Who: Advertising Standards Authority, TalkTalk Telecom Ltd trading as TalkTalk
When: 17 April 2013
Law stated as at: 2 May 2013
The ASA prevents a free for all.
The word “free” has always been a good way of getting the public’s attention. However, the Advertising Standards Authority (“ASA”) has always been keen to ensure that its power is not abused. The use of the term is therefore subject to strict rules in the ASA’s CAP and BCAP codes, covering both non-broadcast and broadcast advertising.
Unsurprisingly this keeps the ASA’s enforcement arm busy rapping the knuckles of advertisers whose use of the term has caused members of the public (or competitors) to cry foul.
A free box…?
One of the latest rulings of the ASA to be released concerns a TV ad and associated direct mailing for TalkTalk, both of which ran before Christmas 2012. The TV ad had a voiceover as follows:
“This Christmas unwrap TalkTalk’s amazing TV package with unlimited broadband and calls. Your free YouView box lets you pause, record and rewind all the Freeview channels you love”.
The commercial featured a picture of the box in question wrapped in ribbon, and text stating “FREE YouView Box”, with further superimposed text stating “…£50 installation fee”.
The direct mailing consisted of a letter and a leaflet. The letter stated
“Today, we are very pleased to offer you as a valued Plus customer, TV with a Free YouView Box… Register to receive your free YouView Box. Please take the time to read the enclosed leaflet to find out how to register to receive your Free YouView Box”.
The small print stated, among other things “£50 engineer installation fee and terms & conditions apply”.
The leaflet had a headline stating “A FREE YouView Box for your home*”. The asterisk linked to small print, which had similar wording to the small print in the letter.
… or a fee for the box?
This promotion was the subject of a complaint to the ASA by a disgruntled recipient who felt that the claims that the YouView box was free were misleading, as there was a mandatory £50 engineer installation fee.
TalkTalk mounted a robust defence of their position, claiming that they had followed the ASA’s own guidance on the use of “Free” when setting up the offer (link to this at the bottom of the article).
• The TV package offered was established in the marketplace prior to the offer, and the price was not varied when the YouView Box was added, nor was the quality reduced (both no-no’s under the codes).
• The package could be purchased separately from the YouView box, in which case the price of the package would be the same.
• The engineer cost was a genuine cost solely related to the activation of the YouView box and had not been artificially inflated to recover the cost of the box. Both ads made clear that there was a £50 installation charge. Such a charge was standard industry practice.
• Clearcast – the body responsible for clearing adverts for broadcast – backed up TalkTalk’s position. They understood that the £50 installation fee was a one-off cost, and therefore complied with the ASA’s guidance on the use of “free”. The passage of this guidance quoted states “Other types of one-off, up-front costs, for example for both conditional purchase promotions and packages, one-off up-front costs incurred, for example, to buy equipment… do not negate claims that products or services supplied without subscription are ‘free’” (emphasis added).
TalkTalk fail to get off scot-free
The ASA spent the best part of two paragraphs of its adjudication detailing why TalkTalk’s submissions above were correct.
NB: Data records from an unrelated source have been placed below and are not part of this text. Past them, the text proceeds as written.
-- ==== Sys2Proof/Machine/Cycle.lean ====
section
/-! DEFINITION. A task's cycle: periodic releases, the snapshot, barriers, the publish, the BASE overrun and the resume after
a retirement (R44, R142, R147-R174, R282-R285, R396-R400). Log entries 11, 16, 18. -/

namespace Sys2Proof.Machine

/-! ### Periodic releases (R147) -/

/-- PERIODIC_RELEASE: the grid passes one instant; the release counts from it, held back while PLL_SYS settles (R85, R147,
R149). -/
def periodicRelease (n : Nat) (s : State) : State :=
  match taskDecl s n with
  | none => s
  | some d =>
    let r := s.task n
    if !isPeriodicTask n || decide (s.scan.mode ≠ 2)
        || decide (taskMono s < 1000 * phaseUs s d + r.nextK * (1000 * periodUs s d)) then s
    else
      let s1 := s.setTask n { r with nextK := r.nextK + 1 }
      if s1.power.releaseHold then { s1 with power.heldReleases := s1.power.heldReleases ++ [n] }
      else releaseOwn n {} s1

/-- PERIODIC_RELEASE. -/
def execPeriodicRelease (t : Nat) (task : Fin 51) (s : State) : Result State := .next (periodicRelease task (advance t s))

/-! ### Snapshot (R152, R170) -/

/-- The image addresses of some ranges. -/
def addrsOf (rs : List Range) : List Nat := rs.flatMap fun r => (List.range (r.hi - r.lo)).map fun k => r.lo + k

/-- Pulse capture for one channel and task: the level shown, with the task's new record of the channel: a pulse since the last
snapshot shows the opposite level once, and the true level follows (R170). -/
def captureLevel (level : Nat) (r : TaskRt) (ch : Nat) : Nat × TaskRt :=
  let seen := r.capSeen.get 0 ch
  let shown (v keep rest : Nat) : Nat × TaskRt :=
    (v, { r with capLevel := r.capLevel.set 0 ch keep, capSeen := r.capSeen.set 0 ch rest })
  match r.capLevel.get 0 ch with
  | 0 => shown level (1 + level) 0
  | k + 1 =>
    if 2 ≤ k then shown level (1 + level) (if k - 2 = level ∧ seen = 3 then 3 else 0)
    else if k = level ∧ seen = 3 then shown (1 - level) (3 + level) 0
    else shown level (1 + level) 0

/-- The channel is under pulse capture and not forced (R170, R181, R297). -/
def captures (s : State) (a : Nat) : Bool :=
  decide (spaceOf a = 1 ∧ indexOf a < 64) && modeBit (chanCfg s (indexOf a)) 1 && hasSource s a && (forceOf s a).isNone

/-- One declared input enters the snapshot (R142, R144, R152, R170). -/
def snapPoint (s : State) (n : Nat) (r : TaskRt) (a : Nat) : TaskRt :=
  if spaceOf a = 7 then { r with snapSys := r.snapSys.set 0#32 a (sysPoint s n (indexOf a)) }
  else
    let c := if captures s a then captureLevel (bit (decide (imgVal s a ≠ 0#32))) r (indexOf a)
      else ((pointValue s a).toNat, r)
    { c.2 with snap := { val := c.2.snap.val.set 0#32 a (w32 c.1), q := c.2.snap.q.set 0#4 a (pointQuality s a) } }

/-- The snapshot of a module that releases on its own account, all points at one instant (R152). -/
def takeSnapshot (n : Nat) (d : TaskDecl) (s : State) : State :=
  let s1 := s.setTask n { s.task n with
    snapMono := taskMono s, snapTai := s.time.tai, snapQuality := quality s, snap := {}, snapSys := [] }
  s1.setTask n ((addrsOf d.inputs).foldl (fun r a => snapPoint s1 n r a) (s1.task n))

/-- A shipped point enters the snapshot (R396). -/
def shipPoint (r : TaskRt) (p : ImgPoint) : TaskRt :=
  if spaceOf p.addr = 7 then { r with
    snapSys := r.snapSys.set 0#32 p.addr p.val
    snapQuality := if p.addr = imgAddr 7 4119 then p.val.setWidth 8 else r.snapQuality }
  else { r with snap := { val := r.snap.val.set 0#32 p.addr p.val, q := r.snap.q.set 0#4 p.addr p.q } }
However, in a dramatic twist, the ASA then proceeded to uphold the complaint. TalkTalk’s defence foundered on the ASA’s conclusion that the YouView box and the £50 installation fee were “inextricably linked.”
The two key findings on which this was based were:
(a) the installation fee was payable to TalkTalk rather than a third party; and
(b) consumers who would have liked to install the box themselves would still have to pay the £50 installation fee.
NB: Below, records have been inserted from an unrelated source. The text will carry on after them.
-- ==== Sys2Proof/Machine/LoadStore.lean ====
section
/-! DEFINITION. The rows of the L class, loads, stores, stacks and instances (R234): each delivers its syllable to the active bank
of its engine. -/

namespace Sys2Proof.Machine

/-- LDB: the syllable is delivered to its engine; `opLdb` is what it does (R234). -/
def execLdb (b : Issue) (gd ga : BitVec 6) (imm : BitVec 10) (s : State) : Result State :=
  .next (deliverSyl b (encRRI 3 0x00 gd ga imm) s)

/-- LDBU: the syllable is delivered to its engine; `opLdbu` is what it does (R234). -/
def execLdbu (b : Issue) (gd ga : BitVec 6) (imm : BitVec 10) (s : State) : Result State :=
  .next (deliverSyl b (encRRI 3 0x01 gd ga imm) s)

/-- LDH: the syllable is delivered to its engine; `opLdh` is what it does (R234). -/
def execLdh (b : Issue) (gd ga : BitVec 6) (imm : BitVec 10) (s : State) : Result State :=
  .next (deliverSyl b (encRRI 3 0x02 gd ga imm) s)

/-- LDHU: the syllable is delivered to its engine; `opLdhu` is what it does (R234). -/
def execLdhu (b : Issue) (gd ga : BitVec 6) (imm : BitVec 10) (s : State) : Result State :=
  .next (deliverSyl b (encRRI 3 0x03 gd ga imm) s)

/-- LDW: the syllable is delivered to its engine; `opLdw` is what it does (R234). -/
def execLdw (b : Issue) (gd ga : BitVec 6) (imm : BitVec 10) (s : State) : Result State :=
  .next (deliverSyl b (encRRI 3 0x04 gd ga imm) s)

/-- LDD: the syllable is delivered to its engine; `opLdd` is what it does (R234). -/
def execLdd (b : Issue) (gd ga : BitVec 6) (imm : BitVec 10) (s : State) : Result State :=
  .next (deliverSyl b (encRRI 3 0x05 gd ga imm) s)

/-- STB: the syllable is delivered to its engine; `opStb` is what it does (R234). -/
def execStb (b : Issue) (gd ga : BitVec 6) (imm : BitVec 10) (s : State) : Result State :=
  .next (deliverSyl b (encRRI 3 0x08 gd ga imm) s)

/-- STH: the syllable is delivered to its engine; `opSth` is what it does (R234). -/
def execSth (b : Issue) (gd ga : BitVec 6) (imm : BitVec 10) (s : State) : Result State :=
  .next (deliverSyl b (encRRI 3 0x09 gd ga imm) s)

/-- STW: the syllable is delivered to its engine; `opStw` is what it does (R234). -/
def execStw (b : Issue) (gd ga : BitVec 6) (imm : BitVec 10) (s : State) : Result State :=
  .next (deliverSyl b (encRRI 3 0x0A gd ga imm) s)

/-- STD: the syllable is delivered to its engine; `opStd` is what it does (R234). -/
def execStd (b : Issue) (gd ga : BitVec 6) (imm : BitVec 10) (s : State) : Result State :=
  .next (deliverSyl b (encRRI 3 0x0B gd ga imm) s)

/-- LDWI: the syllable is delivered to its engine; `opLdwi` is what it does (R234). -/
def execLdwi (b : Issue) (gd : BitVec 6) (imm : BitVec 16) (s : State) : Result State :=
  .next (deliverSyl b (encRI 3 0x10 gd imm) s)

/-- LDDI: the syllable is delivered to its engine; `opLddi` is what it does (R234). -/
def execLddi (b : Issue) (gd : BitVec 6) (imm : BitVec 16) (s : State) : Result State :=
  .next (deliverSyl b (encRI 3 0x11 gd imm) s)

/-- STWI: the syllable is delivered to its engine; `opStwi` is what it does (R234). -/
def execStwi (b : Issue) (gd : BitVec 6) (imm : BitVec 16) (s : State) : Result State :=
  .next (deliverSyl b (encRI 3 0x12 gd imm) s)

/-- STDI: the syllable is delivered to its engine; `opStdi` is what it does (R234). -/
def execStdi (b : Issue) (gd : BitVec 6) (imm : BitVec 16) (s : State) : Result State :=
  .next (deliverSyl b (encRI 3 0x13 gd imm) s)

/-- ILD: the syllable is delivered to its engine; `opIld` is what it does (R234). -/
def execIld (b : Issue) (gd ga : BitVec 6) (imm : BitVec 10) (s : State) : Result State :=
  .next (deliverSyl b (encRRI 3 0x18 gd ga imm) s)

/-- ILDQ: the syllable is delivered to its engine; `opIldq` is what it does (R234). -/
def execIldq (b : Issue) (gd ga : BitVec 6) (imm : BitVec 10) (s : State) : Result State :=
  .next (deliverSyl b (encRRI 3 0x19 gd ga imm) s)

/-- IST: the syllable is delivered to its engine; `opIst` is what it does (R234). -/
def execIst (b : Issue) (gd ga : BitVec 6) (imm : BitVec 10) (s : State) : Result State :=
  .next (deliverSyl b (encRRI 3 0x1A gd ga imm) s)

/-- ILDW: the syllable is delivered to its engine; `opIldw` is what it does (R234). -/
def execIldw (b : Issue) (gd : BitVec 6) (space : BitVec 4) (index : BitVec 12) (s : State) : Result State :=
  .next (deliverSyl b (encBI 3 0x1C gd space index) s)

/-- ISTW: the syllable is delivered to its engine; `opIstw` is what it does (R234). -/
def execIstw (b : Issue) (gd : BitVec 6) (space : BitVec 4) (index : BitVec 12) (s : State) : Result State :=
  .next (deliverSyl b (encBI 3 0x1D gd space index) s)

/-- TLDB: the syllable is delivered to its engine; `opTldb` is what it does (R234). -/
def execTldb (b : Issue) (gd ga : BitVec 6) (imm : BitVec 10) (s : State) : Result State :=
  .next (deliverSyl b (encRRI 3 0x20 gd ga imm) s)

/-- TLDBU: the syllable is delivered to its engine; `opTldbu` is what it does (R234). -/
def execTldbu (b : Issue) (gd ga : BitVec 6) (imm : BitVec 10) (s : State) : Result State :=
  .next (deliverSyl b (encRRI 3 0x21 gd ga imm) s)

/-- TLDH: the syllable is delivered to its engine; `opTldh` is what it does (R234). -/
def execTldh (b : Issue) (gd ga : BitVec 6) (imm : BitVec 10) (s : State) : Result State :=
  .next (deliverSyl b (encRRI 3 0x22 gd ga imm) s)

/-- TLDHU: the syllable is delivered to its engine; `opTldhu` is what it does (R234). -/
def execTldhu (b : Issue) (gd ga : BitVec 6) (imm : BitVec 10) (s : State) : Result State :=
  .next (deliverSyl b (encRRI 3 0x23 gd ga imm) s)

/-- TLDW: the syllable is delivered to its engine; `opTldw` is what it does (R234). -/
def execTldw (b : Issue) (gd ga : BitVec 6) (imm : BitVec 10) (s : State) : Result State :=
  .next (deliverSyl b (encRRI 3 0x24 gd ga imm) s)

/-- TLDD: the syllable is delivered to its engine; `opTldd` is what it does (R234). -/
def execTldd (b : Issue) (gd ga : BitVec 6) (imm : BitVec 10) (s : State) : Result State :=
  .next (deliverSyl b (encRRI 3 0x25 gd ga imm) s)

/-- PUSH: the syllable is delivered to its engine; `opPush` is what it does (R234). -/
def execPush (b : Issue) (gd ga gb : BitVec 6) (sub : BitVec 4) (s : State) : Result State :=
  .next (deliverSyl b (encRRR 3 0x28 gd ga gb sub) s)

/-- POP: the syllable is delivered to its engine; `opPop` is what it does (R234). -/
def execPop (b : Issue) (gd ga gb : BitVec 6) (sub : BitVec 4) (s : State) : Result State :=
  .next (deliverSyl b (encRRR 3 0x29 gd ga gb sub) s)

/-- PUSHD: the syllable is delivered to its engine; `opPushd` is what it does (R234). -/
def execPushd (b : Issue) (gd ga gb : BitVec 6) (sub : BitVec 4) (s : State) : Result State :=
  .next (deliverSyl b (encRRR 3 0x2A gd ga gb sub) s)

/-- POPD: the syllable is delivered to its engine; `opPopd` is what it does (R234). -/
def execPopd (b : Issue) (gd ga gb : BitVec 6) (sub : BitVec 4) (s : State) : Result State :=
  .next (deliverSyl b (encRRR 3 0x2B gd ga gb sub) s)

/-- TON: the syllable is delivered to its engine; `opTon` is what it does (R234). -/
def execTon (b : Issue) (gd ga : BitVec 6) (imm : BitVec 10) (s : State) : Result State :=
  .next (deliverSyl b (encRRI 3 0x30 gd ga imm) s)

/-- TOF: the syllable is delivered to its engine; `opTof` is what it does (R234). -/
def execTof (b : Issue) (gd ga : BitVec 6) (imm : BitVec 10) (s : State) : Result State :=
  .next (deliverSyl b (encRRI 3 0x31 gd ga imm) s)

/-- TP: the syllable is delivered to its engine; `opTp` is what it does (R234). -/
def execTp (b : Issue) (gd ga : BitVec 6) (imm : BitVec 10) (s : State) : Result State :=
  .next (deliverSyl b (encRRI 3 0x32 gd ga imm) s)

/-- TACC: the syllable is delivered to its engine; `opTacc` is what it does (R234). -/
def execTacc (b : Issue) (gd ga : BitVec 6) (imm : BitVec 10) (s : State) : Result State :=
  .next (deliverSyl b (encRRI 3 0x33 gd ga imm) s)

/-- RTRIG: the syllable is delivered to its engine; `opRtrig` is what it does (R234). -/
def execRtrig (b : Issue) (gd ga : BitVec 6) (imm : BitVec 10) (s : State) : Result State :=
  .next (deliverSyl b (encRRI 3 0x34 gd ga imm) s)

/-- FTRIG: the syllable is delivered to its engine; `opFtrig` is what it does (R234). -/
def execFtrig (b : Issue) (gd ga : BitVec 6) (imm : BitVec 10) (s : State) : Result State :=
  .next (deliverSyl b (encRRI 3 0x35 gd ga imm) s)

/-- CTU: the syllable is delivered to its engine; `opCtu` is what it does (R234). -/
def execCtu (b : Issue) (gd ga : BitVec 6) (imm : BitVec 10) (s : State) : Result State :=
  .next (deliverSyl b (encRRI 3 0x36 gd ga imm) s)

/-- CTD: the syllable is delivered to its engine; `opCtd` is what it does (R234). -/
def execCtd (b : Issue) (gd ga : BitVec 6) (imm : BitVec 10) (s : State) : Result State :=
  .next (deliverSyl b (encRRI 3 0x37 gd ga imm) s)

/-- CTUD: the syllable is delivered to its engine; `opCtud` is what it does (R234). -/
def execCtud (b : Issue) (gd ga : BitVec 6) (imm : BitVec 10) (s : State) : Result State :=
  .next (deliverSyl b (encRRI 3 0x38 gd ga imm) s)

end Sys2Proof.Machine
end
Strict reading of the guidance?
On (a) the ASA relied on another part of its guidance note which follows on from the passage quoted by ClearCast, namely that “Other types of one-off, up-front costs, for example connection fees payable to a third party to activate an internet service, will also not negate claims that the internet service is free, provided the price payable has not been inflated to recover the cost of supplying the free service.” (emphasis added).
It seems that the ASA took a narrow reading of the guidance in this case. The paragraph in question in the help note might be read as indicating a wide exception for “one-off up-front costs” which it illustrates with examples (buying equipment; buying a telephone for a free phone line; buying digital receiving equipment to receive digital free-to-air channels; connection fees payable to a third party to activate an internet service). However, it seems that the given examples are to be interpreted strictly so the “third party” element must be present in the case of connection fees and similar scenarios for the exception to apply.
Why this matters:
The ASA continues to carefully police the use of “free”, and is prepared to take narrow readings of its own guidance where necessary to crack down on perceived abuses.
Set-up fees for otherwise free products which are payable directly to the advertiser rather than third parties should be treated with caution.